The politics of the film makes one wonder whether Oppenheimer is a symptom of the Trump years, a way of using the story of Oppenheimer and Los Alamos to fight the Trump Right. Perhaps this explains part of the film’s popularity. It has a political resonance in 2023 when there is a serious chance of Trump being re-elected next year.
Oppenheimer is a saint for our times. He was brilliant, not only as a scientist but also as a linguist. He knew Sanskrit, for example, and he learnt Dutch in six weeks so that he could lecture on modern physics in The Netherlands. He had a social conscience, gave money to refugees from the Spanish Civil War and agonised over the Bomb (and his former lover when she commits suicide).

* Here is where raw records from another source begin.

-- ==== Sys2Proof/Tests/Slice0.lean ====
section
/-! SUPPORT. Witnesses that the hypotheses of each statement can be met, by its name, and tests from the spec's own examples. -/

open Sys2Proof Sys2Proof.Machine

namespace Sys2Proof.Tests

set_option Elab.async false

/-! ### Small states -/

/-- A number as a descriptor: fields by their lowest bit. -/
def line (fs : List (Nat × Nat)) : Line := BitVec.ofNat 512 (sumOf (fs.map fun f => f.2 * 2 ^ f.1))

/-- A module in service, with its Hawser link up and its relays open. -/
def up : State := { boot := { ended := true }, hst := { up := true }, tow := { agentOn := true, culvertOpen := true }, tt := { hgOpen := true } }

/-- The same with context 1 and 128 channels, the first page owned by context 1. -/
def work : State := { up with
  ctxs := [(0, { live := true }), (1, { live := true })]
  maps := { live := List.range 128, cells := List.range 128, good := 128, memDone := true, cellsDone := true }
  pages := [(0, { state := .owned, ctx := 1 })] }

/-- A descriptor at the head of ring 1 of a context. -/
def ring (s : State) (c : BitVec 6) (d : Line) : State :=
  let q : Sq := {
    isOpen := true, ctx := c, cq := 1, log2n := 4, producer := 1, fetched := 1, ready := [{ slot := 0, desc := d }] }
  { s with hst := { s.hst with sqs := [(1, q)], cqs := [(1, { isOpen := true, log2n := 4 })] } }

/-! ### Witnesses: descriptors -/

def dNop := line [(0, 0), (8, 1)]
def dAdd := line [(0, 0x0B), (8, 1), (144, 5), (192, 7)]
def dAlloc := line [(0, 0x0B), (8, 1), (128, 1), (160, 4)]
def dRel := line [(0, 0x0B), (8, 1), (128, 2), (144, 5), (160, 1)]
def dWait := line [(0, 0x0C), (8, 1), (144, 5), (192, 9)]
def dHint := line [(0, 0x0D), (8, 1), (192, 16), (224, 1)]

/-- Sync object 5 of context 1. -/
def withObj (s : State) : State := { s with sync := [(5, { count := 1, ctx := 1, valid := true })] }

theorem wit_SyncDescriptorsRun :
    (ring work 1 dNop).headStarts 1 0 dNop [] ∧ fieldNat dNop 7 0 = 0
    ∧ ((ring (withObj work) 1 dAdd).headStarts 1 0 dAdd [] ∧ fieldNat dAdd 7 0 = 0x0B ∧ sigAction dAdd = 0 ∧ sigBad dAdd = none
      ∧ ((ring (withObj work) 1 dAdd).taken 1 []).objOk (fieldNat dAdd 156 144) 1 = true)
    ∧ ((ring work 1 dAlloc).headStarts 1 0 dAlloc [] ∧ fieldNat dAlloc 7 0 = 0x0B ∧ sigAction dAlloc = 1 ∧ sigBad dAlloc = none
      ∧ ((ring work 1 dAlloc).taken 1 []).freeRun (fieldNat dAlloc 173 160) = some 0)
    ∧ ((ring (withObj work) 1 dRel).headStarts 1 0 dRel [] ∧ fieldNat dRel 7 0 = 0x0B ∧ sigAction dRel = 2 ∧ sigBad dRel = none
      ∧ (∀ k < 1, ((ring (withObj work) 1 dRel).taken 1 []).objOk (5 + k) 1 = true)
      ∧ ((ring (withObj work) 1 dRel).taken 1 []).objWaited 5 1 = false)
    ∧ ((ring (withObj work) 1 dWait).headStarts 1 0 dWait [] ∧ fieldNat dWait 7 0 = 0x0C ∧ waitBad dWait = none
      ∧ ((ring (withObj work) 1 dWait).taken 1 []).objOk (fieldNat dWait 156 144) 1 = true
      ∧ (((ring (withObj work) 1 dWait).taken 1 []).obj (fieldNat dWait 156 144)).aborted = false)
    ∧ ((ring work 1 dHint).headStarts 1 0 dHint [] ∧ fieldNat dHint 7 0 = 0x0D ∧ fieldNat dHint 223 192 ≠ 0
      ∧ fieldNat dHint 227 224 = 1 ∧ fieldNat dHint 511 228 = 0) := by decide +kernel

def dCopy := line [(0, 0x01), (8, 1), (128, 0), (192, 0x1000), (288, 64)]
def dFill := line [(0, 0x02), (8, 1), (192, 0x1000), (288, 64)]
def dWeight := line [(0, 0x04), (8, 1), (192, 0x1000), (256, 64)]

theorem wit_MoveDescriptorsStart :
    ((ring work 1 dCopy).headStarts 1 0 dCopy [] ∧ fieldNat dCopy 7 0 = 0x01 ∧ moveBad true dCopy = none
      ∧ (let u := (ring work 1 dCopy).taken 1 []
        let m := moveCmd true 1 0 1 dCopy
        m.srcSpace = 0 ∧ u.beyond m.src m.len = false ∧ u.rangePage 1 false m.src m.len = none ∧ m.dstSpace = 0
          ∧ u.beyond m.dst m.len = false ∧ u.rangePage 1 true m.dst m.len = none ∧ u.conf 1 = false))
    ∧ ((ring work 1 dFill).headStarts 1 0 dFill [] ∧ fieldNat dFill 7 0 = 0x02 ∧ moveBad false dFill = none
      ∧ (let u := (ring work 1 dFill).taken 1 []
        let f := moveCmd false 1 0 1 dFill
        f.srcSpace = 0 ∧ f.dstSpace = 0 ∧ u.beyond f.dst f.len = false ∧ u.rangePage 1 true f.dst f.len = none))
    ∧ ((ring work 1 dWeight).headStarts 1 0 dWeight [] ∧ fieldNat dWeight 7 0 = 0x04 ∧ weightBad dWeight = none
      ∧ (let u := (ring work 1 dWeight).taken 1 []
        u.beyond 0x1000 64 = false ∧ u.rangePage 1 true 0x1000 64 = none ∧ (u.ctx 1).weights.length < 1024)) := by decide +kernel

/-- A number of n bytes as bytes, at its place in a header. -/
def hdr (n : Nat) (fs : List (Nat × Nat)) : List Byte := leBytes n (sumOf (fs.map fun f => f.2 * 2 ^ f.1))

/-- A program image of one bundle that halts, for the foreground thread (R112, R113). -/
def image : List Byte :=
  let body := hdr 32 [(0, 0x10)]
  hdr 128 [(0, 0x4950434B), (32, 0x8130), (48, 1), (80, 1), (112, 1), (512, (sha384Nat body).toNat)] ++ body

def dLoad := line [(0, 0x03), (8, 1), (224, 160), (256, 1)]
def dLaunch := line [(0, 0x05), (8, 1), (192, 1)]
def dTrick := line [(0, 0x06), (8, 1), (224, 1)]
def dPre := line [(0, 0x06), (8, 1), (128, 1), (272, 0x1000), (320, 64)]

/-- Cell 0 holds an image of context 1 for a thread. -/
def withImage (s : State) (t : Thread) : State :=
  { s with cells := [(0, { images := [{ ctx := 1, base := 0, count := 1, thread := t }] })] }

But he’s not too perfect. The film presents him as a terrible father, tormented by mental illness as a young man, often too clever by half. How brilliant a scientist was he, compared to such contemporaries as Pauli, von Neumann, Einstein and Bohr? We are never told. We just see him scribbling frantically at a blackboard, which is film-speak for scientific genius. Above all, he made the cover of Time magazine.
This wouldn’t matter if Oppenheimer was better as history, whether political history or the history of science. The film mentions numerous key physicists —- indeed it is far too full of scientists who are briefly mentioned and then disappear, such as Leo Szilard — but we find out next to nothing about what they actually thought. What exactly is the point of having Niels Bohr, a great physicist but nothing to do with the Manhattan Project, in the film? As history of science this is poor and you would be better off watching the excellent BBC drama-documentary, Storyville: The Trials of Oppenheimer (available on iPlayer), with a brilliant performance by David Strathairn, much better than Murphy, and an excellent cast of historians.

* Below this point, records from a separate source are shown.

-- ==== Sys2Proof/Machine/Operands.lean ====
section
/-! DEFINITION. What an operand or a field stands for: the codes of events, drive modes, gate states
and responses, the step tables, the settings by name, and the values rules read from state under a
name (`00_scope.md` R10 to R12, `44_phase_driver.md` R186 to R188, `60_exceptions.md` R246). -/

namespace Sys2Proof.Machine

open Sys2Proof

/-- `clamp(x, lo, hi) = max(lo, min(x, hi))` (R10). -/
def clampInt (x lo hi : Int) : Int := max lo (min x hi)

/-- `tdiv(a, b)`: division truncating toward zero (R11). -/
def tdiv (a b : Int) : Int := Int.tdiv a b

/-! ### Codes -/

/-- The code of an event (`60_exceptions.md` R246). -/
def eventCode : Event → BitVec 4
  | .fault => 0 | .arm => 1 | .start => 2 | .commutated => 3 | .zcd => 4
  | .closed => 5 | .overcurrent => 6 | .timeout => 7 | .stop => 8 | .auto => 9

/-- Field A as an event code: `none` above 9 (R246). -/
def eventOperand (a : BitVec 8) : Option Event :=
  match a.toNat with
  | 0 => some .fault | 1 => some .arm | 2 => some .start | 3 => some .commutated
  | 4 => some .zcd | 5 => some .closed | 6 => some .overcurrent | 7 => some .timeout
  | 8 => some .stop | 9 => some .auto
  | _ => none

/-- The code of a drive mode (`44_phase_driver.md` R187). -/
def modeCode : DriveMode → BitVec 3
  | .lowOnPwmHigh => 0 | .lowOnPwmLow => 1 | .lowOnPwmBoth => 2
  | .highOnPwmLow => 3 | .highOnPwmHigh => 4 | .highOnPwmBoth => 5

/-- Field A as a drive mode: `none` above 5. -/
def modeOperand (a : BitVec 8) : Option DriveMode :=
  match a.toNat with
  | 0 => some .lowOnPwmHigh | 1 => some .lowOnPwmLow | 2 => some .lowOnPwmBoth
  | 3 => some .highOnPwmLow | 4 => some .highOnPwmHigh | 5 => some .highOnPwmBoth
  | _ => none

/-- Field A as a commutation step: `none` above 5 (R195). -/
def stepOperand (a : BitVec 8) : Option CommStep :=
  if h : a.toNat < 6 then some ⟨a.toNat, h⟩ else none

/-- Field A as a half of ADCBUF: `none` above 1 (`42_bemf_filter.md` R140). -/
def halfOperand (a : BitVec 8) : Option Half :=
  if h : a.toNat < 2 then some ⟨a.toNat, h⟩ else none

/-- IMM as a duty count: `none` above `DC_ONE` (`44_phase_driver.md` R194). -/
def dutyOperand (c : Config) (imm : Word) : Option (BitVec 16) :=
  if imm.toNat ≤ c.dcOne then some (imm.setWidth 16) else none

/-- The code of a response (`30_encoding.md` R92). -/
def respCode : Resp → BitVec 2
  | .ok => 0 | .illegal => 1 | .badReg => 2 | .failSafe => 3

/-! ### The step tables (R186) -/

/-- `H(step)`, the high phase. -/
def highPhase : CommStep → Phase
  | 0 => .a | 1 => .a | 2 => .b | 3 => .b | 4 => .c | 5 => .c

/-- `L(step)`, the low phase. -/
def lowPhase : CommStep → Phase
  | 0 => .b | 1 => .c | 2 => .c | 3 => .a | 4 => .a | 5 => .b

/-- `F(step)`, the floating phase. -/
def floatPhase : CommStep → Phase
  | 0 => .c | 1 => .b | 2 => .a | 3 => .c | 4 => .b | 5 => .a

/-- The number of a phase (R186). -/
def phaseIndex : Phase → Nat
  | .a => 0 | .b => 1 | .c => 2

/-- The sample of a phase among the three of a frame. -/
def phaseSample : Phase → Nat → Nat → Nat → Nat
  | .a, x, _, _ => x
  | .b, _, y, _ => y
  | .c, _, _, z => z

/-- The sample of a channel: 0 = phase A, 1 = phase B, 2 = phase C, otherwise the motor current
(`20_memory.md` R72). -/
def frameChannel (fr : Frame) : Nat → BitVec 16
  | 0 => fr.a
  | 1 => fr.b
  | 2 => fr.c
  | _ => fr.i

/-! ### Gate states (R188) -/

/-- The state of one gate (R188). -/
inductive GateState where
  | off | on | pwm | pwmn
  deriving DecidableEq, Repr

/-- The code of a gate state (R188). -/
def gateCode : GateState → BitVec 12
  | .off => 0 | .on => 1 | .pwm => 2 | .pwmn => 3

/-- The high-side gate of phase `p` in state `g`: bits `4p+1 : 4p` (R188). -/
def hiGate (p : Phase) (g : GateState) : BitVec 12 := gateCode g <<< (4 * phaseIndex p)

/-- The low-side gate of phase `p` in state `g`: bits `4p+3 : 4p+2` (R188). -/
def loGate (p : Phase) (g : GateState) : BitVec 12 := gateCode g <<< (4 * phaseIndex p + 2)

/-- The row of the drive-mode table: which gates are not OFF, `h` the high phase and `l` the low
phase of the step (R187). -/
def gateRow (m : DriveMode) (h l : Phase) : BitVec 12 :=
  match m with
  | .lowOnPwmHigh => loGate l .on ||| hiGate h .pwm
  | .lowOnPwmLow => loGate l .on ||| loGate h .pwmn
  | .lowOnPwmBoth => loGate l .on ||| hiGate h .pwm ||| loGate h .pwmn
  | .highOnPwmLow => hiGate h .on ||| loGate l .pwm
  | .highOnPwmHigh => hiGate h .on ||| hiGate l .pwmn
  | .highOnPwmBoth => hiGate h .on ||| loGate l .pwm ||| hiGate l .pwmn

/-- What `push()` computes: all OFF while disarmed, else the row of the mode (R189). -/
def gatesOf (armed : Bool) (step : CommStep) (mode : DriveMode) : BitVec 12 :=
  if armed then gateRow mode (highPhase step) (lowPhase step) else 0

/-! ### Settings by name (`10_state.md` R53) -/

/-- `SET.RisingKp`, index 0x80. -/
def setRisingKp : Setting := 0
/-- `SET.FallingKp`, index 0x81. -/
def setFallingKp : Setting := 1
/-- `SET.Ki`, index 0x82. -/
def setKi : Setting := 2
/-- `SET.Kv`, index 0x83. -/
def setKv : Setting := 3
/-- `SET.Kff2`, index 0x84. -/
def setKff2 : Setting := 4
/-- `SET.ILim`, index 0x85. -/
def setILim : Setting := 5
/-- `SET.MaxError`, index 0x86. -/
def setMaxError : Setting := 6
/-- `SET.MaxDcChange`, index 0x87. -/
def setMaxDcChange : Setting := 7
/-- `SET.MinDc`, index 0x88. -/
def setMinDc : Setting := 8
/-- `SET.MaxDc`, index 0x89. -/
def setMaxDc : Setting := 9
/-- `SET.InitialStartupSpeed`, index 0x8A; stored for the host. -/
def setInitialStartupSpeed : Setting := 10
/-- `SET.FinalStartupSpeed`, index 0x8B; stored for the host. -/
def setFinalStartupSpeed : Setting := 11
/-- `SET.StartupCurrentTarget`, index 0x8C; stored for the host. -/
def setStartupCurrentTarget : Setting := 12
/-- `SET.CommutationPhase`, index 0x8D; stored for the host. -/
def setCommutationPhase : Setting := 13
/-- `SET.CommutationOffset`, index 0x8E; stored for the host. -/
def setCommutationOffset : Setting := 14
/-- `SET.PwmMin`, index 0x8F; stored for the host. -/
def setPwmMin : Setting := 15
/-- `SET.PwmMax`, index 0x90; stored for the host. -/
def setPwmMax : Setting := 16
/-- `SET.RpmMin`, index 0x91; stored for the host. -/
def setRpmMin : Setting := 17
/-- `SET.RpmMax`, index 0x92; stored for the host. -/
def setRpmMax : Setting := 18
/-- `SET.PwmFreq`, index 0x93; stored for the host. -/
def setPwmFreq : Setting := 19
/-- `SET.SoftCurrentLimit`, index 0x94. -/
def setSoftCurrentLimit : Setting := 20
/-- `SET.HardCurrentLimit`, index 0x95; stored for the host. -/
def setHardCurrentLimit : Setting := 21
/-- `SET.Braking`, index 0x96. -/
def setBraking : Setting := 22
/-- `SET.Direction`, index 0x97. -/
def setDirection : Setting := 23
/-- `SET.Mode`, index 0x98. -/
def setMode : Setting := 24
/-- `SET.BrakeOnErr`, index 0x99. -/
def setBrakeOnErr : Setting := 25
/-- `SET.BrakeOffErr`, index 0x9A. -/
def setBrakeOffErr : Setting := 26

/-- A settings register as rules read it: a signed integer (R53). -/
def setting (s : State) (n : Setting) : Int := s32 (s.settings.get n)

/-! ### Values rules read under a name -/

/-- `I_ma`, the filtered current, `TEL.CURRENT_MA` (`10_state.md` R43). -/
def currentMa (s : State) : Word := s.flt.curAcc >>> curShift

/-- `V_mv`, the filtered battery voltage, `TEL.BATTERY_MV` (R44). -/
def batteryMv (s : State) : Word := s.flt.batAcc >>> batShift

/-- `mdc = max(s32(SET.MaxDcChange), 0)` (`41_pid_control_law.md` R120). -/
def maxDcChange (s : State) : Int := max (setting s setMaxDcChange) 0

/-- The gate port: the pair (`PHD.GATES`, `PHD.DC`) the power stage sees (`44_phase_driver.md`
R188). -/
def gatePort (s : State) : BitVec 12 × BitVec 16 := (s.phd.gates, s.phd.dc)

end Sys2Proof.Machine
end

Apart from Edward Teller, it is hard to keep track of the famous European physicists recruited to work on the Manhattan Project. Oppenheimer is too long and too full of walk-on parts by famous scientists who contribute little to the story or the film’s account of the making of the Bomb. At times, it is hard to follow, and Nolan is clearly happier with the spectacular special effects and the romantic sub-plots.
Oppenheimer has been tipped for numerous awards. How sure a bet will this seem when the Oscars come round? Or perhaps it is a sign of the times in Hollywood? Maybe the film business’s flirtation with Black Lives Matter is over and white male biopics are back (Bohemian Rhapsody, 2018, Elvis, 2022, Reagan, 2023)? What exactly were the racial and gender politics of the Manhattan Project? We are never told. Like antisemitism, it just got lost amongst all the name-dropping and liberal politics.